Find the line in the entries below that contains "def Ended (s". Repeat it exactly, and every line after it through the line that contains "cases hp : s.phase".

DATA EXTRACT Block Start

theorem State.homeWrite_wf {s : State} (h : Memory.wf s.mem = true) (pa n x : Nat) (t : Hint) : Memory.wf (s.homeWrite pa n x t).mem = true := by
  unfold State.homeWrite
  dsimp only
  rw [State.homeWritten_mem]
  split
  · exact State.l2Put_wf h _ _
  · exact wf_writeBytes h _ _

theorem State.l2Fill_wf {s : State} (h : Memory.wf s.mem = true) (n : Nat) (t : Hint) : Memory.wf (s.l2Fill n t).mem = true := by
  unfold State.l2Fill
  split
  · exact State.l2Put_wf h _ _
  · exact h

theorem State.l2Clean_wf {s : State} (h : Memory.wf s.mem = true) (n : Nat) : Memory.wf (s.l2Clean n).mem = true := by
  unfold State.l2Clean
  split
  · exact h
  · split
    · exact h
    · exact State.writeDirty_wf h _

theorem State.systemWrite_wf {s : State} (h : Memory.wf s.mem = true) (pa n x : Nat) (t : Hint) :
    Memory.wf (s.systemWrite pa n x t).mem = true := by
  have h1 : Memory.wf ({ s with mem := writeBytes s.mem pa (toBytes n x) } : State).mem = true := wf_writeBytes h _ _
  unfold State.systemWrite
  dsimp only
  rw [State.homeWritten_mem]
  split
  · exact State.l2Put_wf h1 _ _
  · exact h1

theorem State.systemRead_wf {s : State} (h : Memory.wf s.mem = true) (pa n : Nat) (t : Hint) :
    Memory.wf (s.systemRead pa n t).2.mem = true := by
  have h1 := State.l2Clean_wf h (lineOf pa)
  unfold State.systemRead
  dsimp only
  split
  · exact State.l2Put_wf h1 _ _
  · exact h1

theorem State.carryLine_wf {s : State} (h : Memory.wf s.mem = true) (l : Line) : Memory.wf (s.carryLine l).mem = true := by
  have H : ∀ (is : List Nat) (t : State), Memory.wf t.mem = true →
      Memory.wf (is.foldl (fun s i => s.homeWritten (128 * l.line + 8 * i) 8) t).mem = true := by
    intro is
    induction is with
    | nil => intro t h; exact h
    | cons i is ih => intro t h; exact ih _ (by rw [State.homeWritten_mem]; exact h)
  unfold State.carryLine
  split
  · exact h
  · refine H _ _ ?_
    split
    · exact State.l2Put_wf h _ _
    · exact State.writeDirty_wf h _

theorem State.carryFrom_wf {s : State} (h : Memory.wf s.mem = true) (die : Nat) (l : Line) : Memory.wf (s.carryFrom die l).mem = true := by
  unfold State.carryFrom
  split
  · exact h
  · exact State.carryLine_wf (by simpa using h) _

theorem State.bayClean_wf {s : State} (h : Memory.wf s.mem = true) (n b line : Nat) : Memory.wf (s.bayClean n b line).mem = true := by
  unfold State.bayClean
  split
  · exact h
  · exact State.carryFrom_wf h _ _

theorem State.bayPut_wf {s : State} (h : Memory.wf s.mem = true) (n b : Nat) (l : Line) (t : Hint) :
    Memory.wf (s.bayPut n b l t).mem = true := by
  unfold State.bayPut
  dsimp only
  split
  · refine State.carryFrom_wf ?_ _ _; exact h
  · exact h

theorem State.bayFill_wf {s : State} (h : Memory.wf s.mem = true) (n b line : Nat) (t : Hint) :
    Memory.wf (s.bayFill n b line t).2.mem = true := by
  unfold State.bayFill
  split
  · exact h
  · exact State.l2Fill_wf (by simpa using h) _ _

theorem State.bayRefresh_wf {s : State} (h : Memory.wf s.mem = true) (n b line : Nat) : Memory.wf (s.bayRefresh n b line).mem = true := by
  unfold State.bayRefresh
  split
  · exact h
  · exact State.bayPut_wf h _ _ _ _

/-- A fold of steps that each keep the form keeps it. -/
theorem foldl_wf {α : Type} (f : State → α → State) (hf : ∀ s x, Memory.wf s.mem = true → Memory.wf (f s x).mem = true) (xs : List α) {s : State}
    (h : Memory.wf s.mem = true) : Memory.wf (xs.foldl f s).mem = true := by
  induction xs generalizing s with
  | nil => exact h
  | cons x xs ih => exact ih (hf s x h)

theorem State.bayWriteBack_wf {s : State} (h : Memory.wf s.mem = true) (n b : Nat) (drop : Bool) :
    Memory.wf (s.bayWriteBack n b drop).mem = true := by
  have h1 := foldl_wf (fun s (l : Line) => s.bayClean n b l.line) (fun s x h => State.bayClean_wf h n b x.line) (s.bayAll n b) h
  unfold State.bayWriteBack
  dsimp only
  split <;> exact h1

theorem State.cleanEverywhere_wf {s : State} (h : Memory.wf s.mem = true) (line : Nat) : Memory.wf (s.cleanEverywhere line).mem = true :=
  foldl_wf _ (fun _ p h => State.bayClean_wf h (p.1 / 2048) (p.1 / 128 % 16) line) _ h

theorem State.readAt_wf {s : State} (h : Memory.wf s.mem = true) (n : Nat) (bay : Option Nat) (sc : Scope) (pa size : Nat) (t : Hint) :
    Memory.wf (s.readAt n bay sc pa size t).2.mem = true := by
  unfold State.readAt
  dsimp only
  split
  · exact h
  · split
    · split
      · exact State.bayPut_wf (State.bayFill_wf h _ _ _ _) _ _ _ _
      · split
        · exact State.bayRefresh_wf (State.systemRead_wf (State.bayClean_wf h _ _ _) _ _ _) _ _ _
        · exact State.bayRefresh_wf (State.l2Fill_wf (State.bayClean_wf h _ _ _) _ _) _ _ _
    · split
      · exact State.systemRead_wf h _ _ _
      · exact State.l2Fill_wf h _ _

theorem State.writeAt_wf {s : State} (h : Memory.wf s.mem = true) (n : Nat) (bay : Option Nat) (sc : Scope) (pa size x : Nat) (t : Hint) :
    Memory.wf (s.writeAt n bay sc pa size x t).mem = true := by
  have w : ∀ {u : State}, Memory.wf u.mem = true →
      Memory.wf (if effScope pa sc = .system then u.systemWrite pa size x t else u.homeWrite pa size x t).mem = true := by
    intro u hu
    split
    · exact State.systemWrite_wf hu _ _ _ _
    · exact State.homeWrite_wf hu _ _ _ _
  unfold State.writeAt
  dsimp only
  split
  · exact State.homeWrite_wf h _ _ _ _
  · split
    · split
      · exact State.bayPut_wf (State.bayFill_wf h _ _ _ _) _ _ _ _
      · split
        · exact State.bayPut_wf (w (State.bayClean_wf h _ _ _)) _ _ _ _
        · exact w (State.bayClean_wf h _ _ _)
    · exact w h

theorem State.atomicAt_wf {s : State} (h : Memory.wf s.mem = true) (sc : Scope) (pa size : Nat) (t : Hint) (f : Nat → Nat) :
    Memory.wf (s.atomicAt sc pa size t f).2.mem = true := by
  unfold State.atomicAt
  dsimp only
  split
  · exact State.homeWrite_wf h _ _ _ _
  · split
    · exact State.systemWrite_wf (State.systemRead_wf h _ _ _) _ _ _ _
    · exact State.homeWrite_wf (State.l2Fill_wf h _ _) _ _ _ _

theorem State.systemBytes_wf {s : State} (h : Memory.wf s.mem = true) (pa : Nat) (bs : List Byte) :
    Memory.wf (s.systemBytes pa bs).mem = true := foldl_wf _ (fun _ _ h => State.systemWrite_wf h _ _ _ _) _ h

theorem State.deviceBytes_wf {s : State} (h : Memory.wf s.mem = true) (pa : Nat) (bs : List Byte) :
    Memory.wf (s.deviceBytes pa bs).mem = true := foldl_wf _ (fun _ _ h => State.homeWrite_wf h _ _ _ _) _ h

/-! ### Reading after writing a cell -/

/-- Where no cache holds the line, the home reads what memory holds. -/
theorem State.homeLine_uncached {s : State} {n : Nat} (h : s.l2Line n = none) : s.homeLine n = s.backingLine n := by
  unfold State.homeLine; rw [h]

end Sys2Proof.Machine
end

DATA EXTRACT Block End
DATA EXTRACT Block Start

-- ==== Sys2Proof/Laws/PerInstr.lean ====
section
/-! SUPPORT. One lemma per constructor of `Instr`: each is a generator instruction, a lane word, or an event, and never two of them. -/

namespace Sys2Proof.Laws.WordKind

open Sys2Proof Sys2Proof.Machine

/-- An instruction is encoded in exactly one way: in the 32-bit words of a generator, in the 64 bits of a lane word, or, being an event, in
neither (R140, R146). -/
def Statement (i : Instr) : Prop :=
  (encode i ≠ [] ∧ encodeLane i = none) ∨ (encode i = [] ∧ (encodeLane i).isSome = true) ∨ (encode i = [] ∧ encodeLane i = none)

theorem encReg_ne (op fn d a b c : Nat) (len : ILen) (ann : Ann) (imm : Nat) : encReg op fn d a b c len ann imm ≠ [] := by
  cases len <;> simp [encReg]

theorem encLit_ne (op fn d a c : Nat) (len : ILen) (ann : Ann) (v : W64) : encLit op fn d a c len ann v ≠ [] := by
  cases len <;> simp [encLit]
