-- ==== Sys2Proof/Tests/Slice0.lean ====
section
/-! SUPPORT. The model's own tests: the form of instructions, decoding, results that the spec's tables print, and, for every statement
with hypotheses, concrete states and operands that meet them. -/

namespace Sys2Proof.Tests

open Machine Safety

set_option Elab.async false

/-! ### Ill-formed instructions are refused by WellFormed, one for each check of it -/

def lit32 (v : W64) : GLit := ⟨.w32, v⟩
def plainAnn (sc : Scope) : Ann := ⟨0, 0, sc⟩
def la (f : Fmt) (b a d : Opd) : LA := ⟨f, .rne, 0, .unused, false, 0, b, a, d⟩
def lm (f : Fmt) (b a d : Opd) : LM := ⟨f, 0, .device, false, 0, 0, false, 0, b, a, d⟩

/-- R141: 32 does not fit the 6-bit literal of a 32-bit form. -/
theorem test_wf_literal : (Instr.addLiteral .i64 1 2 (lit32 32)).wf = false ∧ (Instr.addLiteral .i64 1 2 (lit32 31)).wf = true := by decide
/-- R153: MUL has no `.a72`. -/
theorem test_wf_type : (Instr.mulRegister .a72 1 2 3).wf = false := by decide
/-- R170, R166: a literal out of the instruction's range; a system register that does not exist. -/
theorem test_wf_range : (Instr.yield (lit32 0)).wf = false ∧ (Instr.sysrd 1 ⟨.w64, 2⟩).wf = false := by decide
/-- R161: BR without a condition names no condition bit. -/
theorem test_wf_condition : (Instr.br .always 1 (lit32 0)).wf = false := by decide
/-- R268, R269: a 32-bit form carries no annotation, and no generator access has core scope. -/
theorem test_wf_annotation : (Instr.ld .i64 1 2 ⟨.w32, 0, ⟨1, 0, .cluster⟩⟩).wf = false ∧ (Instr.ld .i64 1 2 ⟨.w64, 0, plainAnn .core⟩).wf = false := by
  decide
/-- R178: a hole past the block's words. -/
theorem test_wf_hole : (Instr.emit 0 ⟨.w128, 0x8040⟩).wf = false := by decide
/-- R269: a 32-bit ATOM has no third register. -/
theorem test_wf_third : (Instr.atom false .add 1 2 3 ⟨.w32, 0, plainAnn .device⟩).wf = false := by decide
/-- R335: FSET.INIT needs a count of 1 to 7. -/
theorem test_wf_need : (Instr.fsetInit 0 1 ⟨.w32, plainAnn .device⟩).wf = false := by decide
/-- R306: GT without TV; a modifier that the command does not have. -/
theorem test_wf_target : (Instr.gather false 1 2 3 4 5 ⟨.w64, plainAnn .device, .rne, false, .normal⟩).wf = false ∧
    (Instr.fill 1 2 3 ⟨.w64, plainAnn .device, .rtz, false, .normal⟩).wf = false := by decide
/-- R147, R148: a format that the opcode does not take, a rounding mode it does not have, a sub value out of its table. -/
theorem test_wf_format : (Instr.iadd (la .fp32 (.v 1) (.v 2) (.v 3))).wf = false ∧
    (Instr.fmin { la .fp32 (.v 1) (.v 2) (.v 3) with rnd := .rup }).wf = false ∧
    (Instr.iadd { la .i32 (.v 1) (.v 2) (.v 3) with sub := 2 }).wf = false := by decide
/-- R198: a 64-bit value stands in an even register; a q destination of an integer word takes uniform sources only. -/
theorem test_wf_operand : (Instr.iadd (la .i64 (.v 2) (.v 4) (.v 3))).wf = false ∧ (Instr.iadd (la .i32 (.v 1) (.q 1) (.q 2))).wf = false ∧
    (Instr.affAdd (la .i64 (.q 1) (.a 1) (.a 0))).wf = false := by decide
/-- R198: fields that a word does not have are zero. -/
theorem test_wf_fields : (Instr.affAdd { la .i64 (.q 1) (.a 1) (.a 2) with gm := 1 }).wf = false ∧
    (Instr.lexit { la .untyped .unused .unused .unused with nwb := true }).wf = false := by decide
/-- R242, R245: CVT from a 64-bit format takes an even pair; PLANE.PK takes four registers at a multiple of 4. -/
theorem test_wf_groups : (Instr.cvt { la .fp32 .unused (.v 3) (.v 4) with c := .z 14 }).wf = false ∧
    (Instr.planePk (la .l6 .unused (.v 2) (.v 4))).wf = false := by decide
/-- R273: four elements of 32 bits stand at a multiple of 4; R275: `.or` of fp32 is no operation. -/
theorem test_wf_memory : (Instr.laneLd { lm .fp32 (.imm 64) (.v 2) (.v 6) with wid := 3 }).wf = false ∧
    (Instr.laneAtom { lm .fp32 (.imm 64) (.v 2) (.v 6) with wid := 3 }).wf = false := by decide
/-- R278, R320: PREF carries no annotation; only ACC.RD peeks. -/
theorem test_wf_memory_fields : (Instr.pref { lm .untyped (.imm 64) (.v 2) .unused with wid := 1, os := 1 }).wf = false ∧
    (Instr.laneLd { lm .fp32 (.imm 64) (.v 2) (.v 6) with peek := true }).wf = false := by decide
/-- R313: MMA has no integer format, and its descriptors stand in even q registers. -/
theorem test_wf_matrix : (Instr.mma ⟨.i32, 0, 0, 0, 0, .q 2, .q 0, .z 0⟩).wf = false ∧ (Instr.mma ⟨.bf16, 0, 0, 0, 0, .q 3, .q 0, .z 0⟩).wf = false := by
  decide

DATA EXTRACT Block End
DATA EXTRACT Block Start

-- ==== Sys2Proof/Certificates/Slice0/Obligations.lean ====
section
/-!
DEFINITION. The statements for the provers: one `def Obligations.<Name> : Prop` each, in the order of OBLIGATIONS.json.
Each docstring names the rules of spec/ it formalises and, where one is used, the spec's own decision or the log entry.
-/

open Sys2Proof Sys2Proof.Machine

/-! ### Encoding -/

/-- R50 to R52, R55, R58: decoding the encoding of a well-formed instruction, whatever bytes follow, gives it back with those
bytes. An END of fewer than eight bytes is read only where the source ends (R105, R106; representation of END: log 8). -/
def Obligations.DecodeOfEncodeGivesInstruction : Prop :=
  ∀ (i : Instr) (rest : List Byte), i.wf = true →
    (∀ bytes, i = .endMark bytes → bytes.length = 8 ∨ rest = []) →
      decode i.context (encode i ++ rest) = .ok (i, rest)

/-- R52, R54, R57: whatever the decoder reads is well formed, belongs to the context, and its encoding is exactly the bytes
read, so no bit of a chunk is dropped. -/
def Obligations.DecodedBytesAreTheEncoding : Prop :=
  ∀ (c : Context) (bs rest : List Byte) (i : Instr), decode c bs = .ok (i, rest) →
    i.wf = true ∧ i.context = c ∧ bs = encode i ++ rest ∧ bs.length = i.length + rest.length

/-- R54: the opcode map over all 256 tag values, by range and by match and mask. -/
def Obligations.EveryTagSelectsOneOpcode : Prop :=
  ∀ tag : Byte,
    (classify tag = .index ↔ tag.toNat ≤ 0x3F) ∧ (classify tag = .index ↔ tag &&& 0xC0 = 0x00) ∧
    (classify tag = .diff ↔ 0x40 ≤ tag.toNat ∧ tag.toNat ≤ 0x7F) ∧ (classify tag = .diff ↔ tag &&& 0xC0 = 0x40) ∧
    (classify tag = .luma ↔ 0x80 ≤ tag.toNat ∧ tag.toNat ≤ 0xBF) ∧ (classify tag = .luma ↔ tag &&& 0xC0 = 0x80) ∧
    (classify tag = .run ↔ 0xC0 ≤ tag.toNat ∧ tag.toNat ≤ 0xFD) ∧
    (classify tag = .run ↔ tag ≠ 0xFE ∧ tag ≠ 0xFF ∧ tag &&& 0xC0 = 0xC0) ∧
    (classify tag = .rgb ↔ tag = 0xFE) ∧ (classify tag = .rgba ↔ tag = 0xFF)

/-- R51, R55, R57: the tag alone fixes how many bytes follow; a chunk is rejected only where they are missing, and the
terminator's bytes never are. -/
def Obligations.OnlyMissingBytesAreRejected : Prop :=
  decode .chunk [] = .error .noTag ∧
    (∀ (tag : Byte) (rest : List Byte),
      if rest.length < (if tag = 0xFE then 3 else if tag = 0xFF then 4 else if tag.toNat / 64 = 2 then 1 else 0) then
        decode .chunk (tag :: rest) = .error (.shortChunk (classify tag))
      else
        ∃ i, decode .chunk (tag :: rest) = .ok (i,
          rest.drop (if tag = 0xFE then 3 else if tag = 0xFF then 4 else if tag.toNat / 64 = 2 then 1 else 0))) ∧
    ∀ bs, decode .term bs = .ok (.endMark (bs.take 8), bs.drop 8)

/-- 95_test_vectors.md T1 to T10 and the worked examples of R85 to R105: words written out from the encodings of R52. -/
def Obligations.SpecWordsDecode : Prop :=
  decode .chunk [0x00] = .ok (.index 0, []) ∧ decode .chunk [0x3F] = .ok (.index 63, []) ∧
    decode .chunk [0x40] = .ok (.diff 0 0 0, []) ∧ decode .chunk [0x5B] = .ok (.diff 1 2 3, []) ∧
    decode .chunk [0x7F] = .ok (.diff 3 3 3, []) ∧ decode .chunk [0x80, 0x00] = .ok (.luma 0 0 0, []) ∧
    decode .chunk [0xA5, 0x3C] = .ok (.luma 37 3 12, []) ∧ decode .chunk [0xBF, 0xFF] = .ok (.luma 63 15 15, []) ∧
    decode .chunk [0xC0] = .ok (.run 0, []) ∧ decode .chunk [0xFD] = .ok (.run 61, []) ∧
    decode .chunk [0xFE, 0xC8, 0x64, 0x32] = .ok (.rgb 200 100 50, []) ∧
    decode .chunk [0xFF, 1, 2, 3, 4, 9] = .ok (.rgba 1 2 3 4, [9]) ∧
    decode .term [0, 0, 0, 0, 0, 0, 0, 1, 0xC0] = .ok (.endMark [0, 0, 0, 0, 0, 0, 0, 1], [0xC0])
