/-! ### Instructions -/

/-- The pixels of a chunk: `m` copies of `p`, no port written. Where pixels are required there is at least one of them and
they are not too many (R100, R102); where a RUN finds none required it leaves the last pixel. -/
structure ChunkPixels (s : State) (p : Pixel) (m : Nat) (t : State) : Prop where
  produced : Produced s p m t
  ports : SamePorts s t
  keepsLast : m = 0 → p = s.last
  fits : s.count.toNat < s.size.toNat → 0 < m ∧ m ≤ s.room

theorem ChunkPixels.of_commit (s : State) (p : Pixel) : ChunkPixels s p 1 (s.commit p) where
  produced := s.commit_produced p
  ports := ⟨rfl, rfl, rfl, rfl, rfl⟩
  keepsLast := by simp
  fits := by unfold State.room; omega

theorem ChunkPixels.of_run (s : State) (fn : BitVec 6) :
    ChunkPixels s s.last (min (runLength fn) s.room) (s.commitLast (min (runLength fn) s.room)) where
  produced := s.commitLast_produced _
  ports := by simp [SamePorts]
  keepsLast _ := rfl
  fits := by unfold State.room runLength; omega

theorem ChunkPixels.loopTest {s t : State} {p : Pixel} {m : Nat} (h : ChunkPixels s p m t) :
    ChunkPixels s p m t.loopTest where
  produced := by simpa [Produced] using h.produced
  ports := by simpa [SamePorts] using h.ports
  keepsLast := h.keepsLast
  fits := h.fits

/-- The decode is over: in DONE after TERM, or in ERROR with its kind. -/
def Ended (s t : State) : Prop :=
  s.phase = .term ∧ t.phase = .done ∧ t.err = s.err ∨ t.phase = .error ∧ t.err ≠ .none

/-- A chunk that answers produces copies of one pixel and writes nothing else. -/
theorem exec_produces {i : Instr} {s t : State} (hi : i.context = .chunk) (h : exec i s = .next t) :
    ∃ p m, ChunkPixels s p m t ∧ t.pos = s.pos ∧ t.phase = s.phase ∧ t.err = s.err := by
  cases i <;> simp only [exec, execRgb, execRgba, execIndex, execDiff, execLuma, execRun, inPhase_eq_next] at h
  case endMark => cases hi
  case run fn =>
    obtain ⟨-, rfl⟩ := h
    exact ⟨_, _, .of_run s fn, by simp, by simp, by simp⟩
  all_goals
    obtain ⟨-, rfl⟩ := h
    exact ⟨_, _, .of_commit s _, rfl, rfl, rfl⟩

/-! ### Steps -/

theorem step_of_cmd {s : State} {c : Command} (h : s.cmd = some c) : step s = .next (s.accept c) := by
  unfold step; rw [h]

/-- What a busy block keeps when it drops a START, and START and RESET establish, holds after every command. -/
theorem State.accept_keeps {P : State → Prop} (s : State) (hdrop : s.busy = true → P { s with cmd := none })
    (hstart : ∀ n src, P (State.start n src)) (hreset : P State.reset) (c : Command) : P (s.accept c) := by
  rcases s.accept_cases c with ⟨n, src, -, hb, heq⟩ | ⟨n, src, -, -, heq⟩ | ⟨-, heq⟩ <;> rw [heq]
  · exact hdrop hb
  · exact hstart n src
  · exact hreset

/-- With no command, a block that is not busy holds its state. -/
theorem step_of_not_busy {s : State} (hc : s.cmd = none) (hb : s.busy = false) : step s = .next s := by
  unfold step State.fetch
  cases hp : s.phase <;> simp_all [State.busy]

DATA EXTRACT Block End

◆ COMPLETED EXERCISE:
def Ended (s t : State) : Prop :=
  s.phase = .term ∧ t.phase = .done ∧ t.err = s.err ∨ t.phase = .error ∧ t.err ≠ .none

/-- A chunk that answers produces copies of one pixel and writes nothing else. -/
theorem exec_produces {i : Instr} {s t : State} (hi : i.context = .chunk) (h : exec i s = .next t) :
    ∃ p m, ChunkPixels s p m t ∧ t.pos = s.pos ∧ t.phase = s.phase ∧ t.err = s.err := by
  cases i <;> simp only [exec, execRgb, execRgba, execIndex, execDiff, execLuma, execRun, inPhase_eq_next] at h
  case endMark => cases hi
  case run fn =>
    obtain ⟨-, rfl⟩ := h
    exact ⟨_, _, .of_run s fn, by simp, by simp, by simp⟩
  all_goals
    obtain ⟨-, rfl⟩ := h
    exact ⟨_, _, .of_commit s _, rfl, rfl, rfl⟩

/-! ### Steps -/

theorem step_of_cmd {s : State} {c : Command} (h : s.cmd = some c) : step s = .next (s.accept c) := by
  unfold step; rw [h]

/-- What a busy block keeps when it drops a START, and START and RESET establish, holds after every command. -/
theorem State.accept_keeps {P : State → Prop} (s : State) (hdrop : s.busy = true → P { s with cmd := none })
    (hstart : ∀ n src, P (State.start n src)) (hreset : P State.reset) (c : Command) : P (s.accept c) := by
  rcases s.accept_cases c with ⟨n, src, -, hb, heq⟩ | ⟨n, src, -, -, heq⟩ | ⟨-, heq⟩ <;> rw [heq]
  · exact hdrop hb
  · exact hstart n src
  · exact hreset

/-- With no command, a block that is not busy holds its state. -/
theorem step_of_not_busy {s : State} (hc : s.cmd = none) (hb : s.busy = false) : step s = .next s := by
  unfold step State.fetch
  cases hp : s.phase <;> simp_all [State.busy]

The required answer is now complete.